I’m not entirely sure who is likely to read this blog, it could be a relatively wide range of people.  I’ve written it to try and be helpful, let me know in the comments or via info@paulrawlinson.co.uk if it’s made you think about taking some action.  If there is something you don’t understand or I have missed out then also get in touch and I’ll try to answer your question or be a little clearer.

If you are on-board with the idea of doing this but aren’t sure about how to get it done or would like a little help then again get in touch, I’ll see if I can offer some advice or put you in touch with someone that might be able to help.

If you’re someone that helps small businesses with putting this process in place then I’d be keen to hear from you too.

The next post following on in this series is ‘How to engineer a cafe menu‘.

6 Comments Add yours

  1. Tina Silver says:

    Very interesting reading. I like the fact you haven’t sugar coated the work involved, but also highlight the upside.
    What formulas do you use for calculating wages and overheads?

    1. Paul says:

      Hi Tina,

      Thanks for reading.

      With the cafe already open we don’t need to do any calculations around overheads – we just need to record them (and then try to decrease them without impacting the guest experience).

      Wages are a different issue altogether! That refers to your overall model and the type of business you are running.
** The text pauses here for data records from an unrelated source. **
-- ==== Sys2Proof/Machine/Raster.lean ====
section
/-! DEFINITION. Meanings of the raster node's instructions (17, R361 to R374), and the events of the raster and blend nodes. The bytes that
the node keeps in the binned-geometry buffer have the node's own layout; the triangles stand in the draw slot, and each entry writes 32
bytes of free values at a place of the buffer (log entry 10). -/

namespace Sys2Proof.Machine

/-! ### Memory as the fixed nodes reach it -/

/-- The core number at which a die's fixed units reach the TLB of their die. -/
def dieCore (die : Nat) : Nat := 128 + 16 * die

/-- The first cause that an access of a die to n bytes of a partition meets, page by page (R175 orders 2, 5 and 6). -/
def State.spanBad (s : State) (die part va n : Nat) (acc : Acc) : Option Nat :=
  if n = 0 then none
  else
    (List.range ((va + n - 1) / 4096 + 1 - va / 4096)).findSome? (fun k =>
      let lo := Nat.max va ((va / 4096 + k) * 4096)
      let hi := Nat.min (va + n) ((va / 4096 + k + 1) * 4096)
      match s.page part (dieCore die) lo (hi - lo) acc with
      | .error c => some c
      | .ok _ => none)

/-- Bytes below the core data caches, as a `.dev` read finds them, each in its own line and page; none where one cannot be read. -/
def State.fixRead (s : State) (die part va : Nat) : Nat → Except Nat (List Byte)
  | 0 => .ok []
  | n + 1 =>
    match s.page part (dieCore die) va 1 .read with
    | .error c => .error c
    | .ok (_, pa) => (State.fixRead s die part (va + 1) n).map (fun bs => (s.recall part pa).below pa :: bs)

/-- The places of bytes to be written, one after the other, or the cause of the first that has none. -/
def State.fixPlaces (s : State) (die part va : Nat) : Nat → Except Nat (List Nat)
  | 0 => .ok []
  | n + 1 =>
    match s.page part (dieCore die) va 1 .write with
    | .error c => .error c
    | .ok (_, pa) => (State.fixPlaces s die part (va + 1) n).map (fun ps => pa :: ps)

/-- Bytes written at `.dev`, if every one of them has a place. -/
def State.fixWrite (s : State) (die part va : Nat) (bs : List Byte) : Except Nat State :=
  (s.fixPlaces die part va bs.length).map (fun ps =>
    (ps.zip bs).foldl (fun s p => ((s.wakeAt p.1).recall part p.1).putBelow part p.1 p.2) s)

/-! ### The draw descriptor (R365) -/

def drawBase (w : List Word) : Nat := (hdrD w 0).toNat
def drawSize (w : List Word) : Nat := bitsOf (hdrW w 2) 31 16 * 65536
def drawVH (w : List Word) : Nat := bitsOf (hdrW w 3) 31 16
def drawVW (w : List Word) : Nat := bitsOf (hdrW w 3) 15 0
def drawFnode (w : List Word) : Nat := bitsOf (hdrW w 4) 15 0
def drawZtest (w : List Word) : Bool := (hdrW w 5).getLsbD 1
def drawKeep (w : List Word) : Bool := (hdrW w 5).getLsbD 0
def drawColour (w : List Word) : Nat := (hdrD w 6).toNat
def drawDepth (w : List Word) : Nat := (hdrD w 8).toNat

/-- Status 2 of PROBE.open does not apply, the node apart. -/
def drawFields (w : List Word) : Bool :=
  let in4096 := fun (n : Nat) => decide (1 ≤ n) && decide (n ≤ 4096)
  bitsOf (hdrW w 2) 15 0 == 0 && bitsOf (hdrW w 4) 31 16 == 0 && bitsOf (hdrW w 5) 31 2 == 0 &&
  (List.range 6).all (fun i => hdrW w (10 + i) == 0) && in4096 (bitsOf (hdrW w 2) 31 16) && in4096 (drawVH w) && in4096 (drawVW w) &&
  drawBase w % 65536 == 0

/-- Status 3 of PROBE.open. -/
def State.drawSpans (s : State) (die part : Nat) (w : List Word) : Bool :=
  let n := drawVW w * drawVH w
  (s.spanBad die part (drawBase w) (drawSize w) .write).isSome || (s.spanBad die part (drawColour w) (8 * n) .write).isSome ||
  (drawZtest w && (s.spanBad die part (drawDepth w) (4 * n) .write).isSome)

def Die.draw (d : Die) (n : Nat) : Option DrawSlot := d.draws.find? (fun w => w.n == n)
/-- The draw of a lock entry. -/
def Die.drawBy (d : Die) (lock : Nat) : Option DrawSlot := d.draws.find? (fun w => w.lock == lock)

def State.updDraw (s : State) (die lock : Nat) (f : DrawSlot → DrawSlot) : State :=
  s.updDie die (fun d => { d with draws := d.draws.map (fun w => if w.lock == lock then f w else w) })

/-- The status of PROBE.open, the lowest that applies. Node 1,022 and node 1,023 receive no fragment records: the Separator fills the one, and the
blend node is the other (DESIGN CHOICE, log entry 22). -/
def State.drawStatus (s : State) (die part n : Nat) (w : List Word) : Nat :=
  if ((s.die die).draw n).any (fun x => x.st == .opened) then 1
  else if !(drawFields w) || decide (1021 < drawFnode w) || (s.node die part (drawFnode w)).isNone then 2
  else if s.drawSpans die part w then 3
  else 0

/-- PROBE.open with its buffer registered: the slot is OPEN, or the status has changed while it waited. -/
def State.drawOpen (s : State) (op : LockOp) (n : Nat) (d : Reg) : State :=
  let r : Ref := (op.gid, op.tid)
  let st := s.drawStatus op.die op.part n op.desc
  let s := (s.wake r).put r d (BitVec.ofNat 32 st)
  if st ≠ 0 then s.lockDrop op.id
  else
    let w : DrawSlot :=
      { n := n, part := op.part, owner := op.gid, lock := op.id, st := .opened, desc := op.desc, seq := 0, tris := [], used := 0,
        recycled := false, fail := none, ending := false, rastered := false, emit := [], frags := [], noted := false }
    s.updDie op.die (fun y => { y with draws := y.draws.filter (fun x => x.n != n) ++ [w] })

/-- A slot that belongs to another partition (R361). -/
def State.drawForeign (s : State) (r : Ref) (n : Nat) : Bool := ((s.die (s.dieOf r)).draw n).any (fun w => w.part != s.partOf r)

/-- A slot that is not FREE and belongs to another partition: a FREE one may be opened by any (log entry 22). -/
def State.drawTaken (s : State) (r : Ref) (n : Nat) : Bool :=
  ((s.die (s.dieOf r)).draw n).any (fun w => w.part != s.partOf r && w.st != .free)

def State.probeOpen (s : State) (r : Ref) (n : Nat) (d a : Reg) : State :=
  if s.drawTaken r n then s.fail r causeAccess
  else
    match s.check r .core (s.rd r a).toNat 64 64 false false with
    | .error c => s.fail r c
    | .ok (w, s) =>
      let desc := wordsOfBytes (s.readAt (s.coreOf r) w 64)
      let st := s.drawStatus (s.dieOf r) (s.partOf r) n desc
      if st ≠ 0 then s.put r d (BitVec.ofNat 32 st)
      else
        let buf : Rng := { sp := .glob, owner := 0, lo := drawBase desc, len := drawSize desc }
        s.lockAsk true { s.newOp r 0 .dev (.draw n d) [] [buf] 0 with desc := desc } (fun s op => s.drawOpen op n d)

/-- PROBE.tri (R366). -/
def State.probeTri (s : State) (r : Ref) (n : Nat) (a : Reg) : State :=
  let die := s.dieOf r
  let blk := (s.thread r).block a 8
  match (s.die die).draw n with
  | none => s.fail r causeAccess
  | some w =>
    if w.part ≠ s.partOf r ∨ w.st ≠ .opened ∨ w.ending = true ∨ 2 < (hdrW blk 7).toNat then s.fail r causeAccess
    else (s.updDraw die w.lock (fun w => { w with seq := (w.seq + 1) % 2 ^ 32 })).pushStore r (.tri w.lock w.seq blk)

/-- The status of PROBE.end on a BROKEN slot, the lowest that applies: 4 with its cause where a buffer or target access had failed, else 5. -/
def State.drawBroken (s : State) (r : Ref) (w : DrawSlot) (d : Reg) : State :=
  match w.fail with
  | some c => (s.put r d 4).setCause r c
  | none => s.put r d 5

/-- PROBE.end (R370): it parks on its draw. -/
def State.probeEnd (s : State) (r : Ref) (n : Nat) (d : Reg) : State :=
  let die := s.dieOf r
  if s.drawForeign r n then s.fail r causeAccess
  else
    match (s.die die).draw n with
    | none => s.put r d 6
    | some w =>
      match w.st with
      | .closed | .free => s.put r d 6
      | .broken => s.drawBroken r w d
      | .opened => (s.updDraw die w.lock (fun w => { w with ending := true })).parkAs r (.draw w.lock d)

/-! ### Triangles (R366, R367, R369) -/

def vx (blk : List Word) (k : Nat) : Int := bitsOf (hdrW blk k) 15 0
def vy (blk : List Word) (k : Nat) : Int := bitsOf (hdrW blk k) 31 16

/-- Twice the signed area of three points. -/
def area2 (ax ay bx by_ cx cy : Int) : Int := (bx - ax) * (cy - ay) - (cx - ax) * (by_ - ay)

def triArea (blk : List Word) : Int := area2 (vx blk 0) (vy blk 0) (vx blk 1) (vy blk 1) (vx blk 2) (vy blk 2)

/-- Zero area, or rejected by its cull field. -/
def triCulled (blk : List Word) : Bool :=
  let a := triArea blk
  let c := (hdrW blk 7).toNat
  a == 0 || (c == 1 && decide (0 < a)) || (c == 2 && decide (a < 0))

def triMin (f : Nat → Int) : Nat := (min (f 0) (min (f 1) (f 2))).toNat
def triMax (f : Nat → Int) : Nat := (max (f 0) (max (f 1) (f 2))).toNat

/-- First and last pixel column and row of the bounding box. -/
def triBox (blk : List Word) : Nat × Nat × Nat × Nat :=
  (triMin (vx blk) / 16, triMax (vx blk) / 16, triMin (vy blk) / 16, triMax (vy blk) / 16)

def drawBinsX (w : List Word) : Nat := (drawVW w + 255) / 256
def drawBinsY (w : List Word) : Nat := (drawVH w + 255) / 256

/-- Entries that a triangle takes (R367). -/
def triEntries (w : List Word) (blk : List Word) : Nat :=
  let (x0, x1, y0, y1) := triBox blk
  if triCulled blk then 0
  else if 256 < x1 - x0 + 1 ∨ 256 < y1 - y0 + 1 then 1
  else (Nat.min (x1 / 256 + 1) (drawBinsX w) - x0 / 256) * (Nat.min (y1 / 256 + 1) (drawBinsY w) - y0 / 256)

/-- Entries that a buffer holds. -/
def drawCap (w : List Word) : Nat := (drawSize w - 64 * (drawBinsX w * drawBinsY w)) / 32

/-- An edge that owns the points on it, the triangle being clockwise: a top edge or a left edge. -/
def ownsEdge (ax ay bx by_ : Int) : Bool := decide (by_ < ay) || (decide (by_ = ay) && decide (ax < bx))

/-- E₀, E₁, E₂ at a point in the submitted vertex order, if the triangle covers it (R369). -/
def triCover (blk : List Word) (cx cy : Int) : Option (Int × Int × Int) :=
  let flip := decide (triArea blk < 0)
  let i := if flip then 2 else 1
  let j := if flip then 1 else 2
  let e := fun (p q : Nat) => area2 (vx blk p) (vy blk p) (vx blk q) (vy blk q) cx cy
  let on := fun (p q : Nat) => decide (0 < e p q) || (decide (e p q = 0) && ownsEdge (vx blk p) (vy blk p) (vx blk q) (vy blk q))
  if triArea blk ≠ 0 ∧ on i j = true ∧ on j 0 = true ∧ on 0 i = true then
    some (e i j, if flip then e 0 i else e j 0, if flip then e j 0 else e 0 i)
  else none

/-- n/den times 2^e, rounded once to FP32. -/
def ratioF32 (n : Int) (e : Int) (den : Nat) : Nat :=
  (packMag fmtF32 .rne false false (decide (n < 0)) (n.natAbs * 2 ^ 64 / den) (e - 64) (n.natAbs * 2 ^ 64 % den != 0)).1

/-- z at a covered point (R369). -/
def triZ (blk : List Word) (es : Int × Int × Int) : Nat :=
  let z := fun (k : Nat) => (unpackF fmtF32 false (hdrW blk (3 + k)).toNat).1
  let term := fun (n : Int) (v : Val) => prodV (.num (decide (n < 0)) n.natAbs 0) v
  let vs := [term es.1 (z 0), term es.2.1 (z 1), term es.2.2 (z 2)]
  let ps := vs.filterMap id
  let pos := ps.any (fun v => v.isInf && !v.neg)
  let neg := ps.any (fun v => v.isInf && v.neg)
  if [z 0, z 1, z 2].any Val.isNan || vs.any Option.isNone || (pos && neg) then fmtF32.nanBits
  else if pos then fmtF32.infBits
  else if neg then fmtF32.signBit true + fmtF32.infBits
  else
    let sum := ps.foldl (fun (d : Dy) v => d.add v.dy) { n := 0, e := 0 }
    ratioF32 sum.n sum.e (triArea blk).natAbs

/-- b₁ and b₂. -/
def triB (blk : List Word) (es : Int × Int × Int) : Nat × Nat :=
  (ratioF32 es.2.1 0 (triArea blk).natAbs, ratioF32 es.2.2 0 (triArea blk).natAbs)

/-- The fragment record of a triangle at a pixel, if it is covered. -/
def triFrag (slot seq : Nat) (blk : List Word) (px py : Nat) : Option Frag :=
  match triCover blk (16 * px + 8) (16 * py + 8) with
  | none => none
  | some es =>
    let b := triB blk es
    some { px := px, py := py, seq := seq, home := none, ans := none,
           rcd := [BitVec.ofNat 32 (py * 65536 + px), BitVec.ofNat 32 seq, BitVec.ofNat 32 (triZ blk es), BitVec.ofNat 32 b.1,
             BitVec.ofNat 32 b.2, hdrW blk 6, BitVec.ofNat 32 slot, 0] }

/-- Numbers from lo to hi. -/
def between (lo hi : Nat) : List Nat := (List.range (hi + 1 - lo)).map (fun k => lo + k)

/-- The fragments of a triangle in a rectangle of pixels, row by row. -/
def triFrags (slot : Nat) (t : Nat × List Word) (x0 x1 y0 y1 : Nat) : List Frag :=
  let (bx0, bx1, by0, by1) := triBox t.2
  (between (Nat.max y0 by0) (Nat.min y1 by1)).flatMap (fun py =>
    (between (Nat.max x0 bx0) (Nat.min x1 bx1)).filterMap (fun px => triFrag slot t.1 t.2 px py))

/-- The fine bins of a viewport in the order of R370: coarse bins row by row, and the fine bins of each row by row. -/
def fineBins (vw vh : Nat) : List (Nat × Nat) :=
  (List.range ((vh + 255) / 256)).flatMap (fun by_ =>
    (List.range ((vw + 255) / 256)).flatMap (fun bx =>
      (List.range 8).flatMap (fun fy =>
        (List.range 8).filterMap (fun fx =>
          let p := (256 * bx + 32 * fx, 256 * by_ + 32 * fy)
          if p.1 < vw ∧ p.2 < vh then some p else none))))

/-- Every fragment of the triangles held, in the order in which the node emits them (R370). -/
def DrawSlot.fragments (w : DrawSlot) : List Frag :=
  let vw := drawVW w.desc
  let vh := drawVH w.desc
  (fineBins vw vh).flatMap (fun p =>
    w.tris.flatMap (fun t => triFrags w.n t p.1 (Nat.min (p.1 + 31) (vw - 1)) p.2 (Nat.min (p.2 + 31) (vh - 1))))

/-! ### PROBE.smp (R371) -/

/-- The better of two hits: greater z, or the same z and the later number. -/
def smpBetter (a b : Nat × Nat × Nat × Nat) : Bool :=
  (cmpF .gt false b.2.1 a.2.1).1 || ((cmpF .eq false b.2.1 a.2.1).1 && decide (a.1 < b.1))

def DrawSlot.sample (w : DrawSlot) (pos : Word) : List Word :=
  let X := bitsOf pos 15 0
  let Y := bitsOf pos 31 16
  let inGrid := decide (X / 4096 < drawBinsX w.desc) && decide (Y / 4096 < drawBinsY w.desc)
  let hits := w.tris.filterMap (fun t =>
    match triCover t.2 X Y with
    | some es =>
      let z := triZ t.2 es
      let b := triB t.2 es
      if (unpackF fmtF32 false z).1.isNan then none else some (t.1, z, b.1, b.2)
    | none => none)
  let best := hits.foldl (fun (acc : Option (Nat × Nat × Nat × Nat)) h =>
    match acc with
    | none => some h
    | some a => if smpBetter a h then some h else some a) none
  if w.recycled then [0xFFFFFFFE, 0, 0, 0]
  else
    match best with
    | some (n, z, b1, b2) => if inGrid then [BitVec.ofNat 32 n, BitVec.ofNat 32 z, BitVec.ofNat 32 b1, BitVec.ofNat 32 b2] else [0xFFFFFFFF, 0, 0, 0]
    | none => [0xFFFFFFFF, 0, 0, 0]

def State.probeSmp (s : State) (r : Ref) (n : Nat) (d a : Reg) : State :=
  match (s.die (s.dieOf r)).draw n with
  | none => s.fail r causeAccess
  | some w =>
    if w.part ≠ s.partOf r ∨ w.st ≠ .closed then s.fail r causeAccess
    else s.pushLoad r (.value d (w.sample (s.rd r a)))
In my business we’re aiming for Cost of Sales (COS) to be 20% of turnover and then to keep wages at 43% of turnover. That is a result of our model (we make most things from scratch so have more chef wages) and I’m carrying some extra cost because there are certain other choices I’ve made about how I’d like things to run. Clearly there are plenty of different ways to switch these numbers around depending on your product mix and your personal outlook on how you’d like to do things.

      Most cafe/coffee shop industry advice suggests 10% of turnover as a maximum for rent and 5% for rates. If you are at the top end of all those figures you’ve already spent 78% of turnover, so overheads and profit are going to come out of the remaining 22%.

      Is this an area you’re looking at within your business?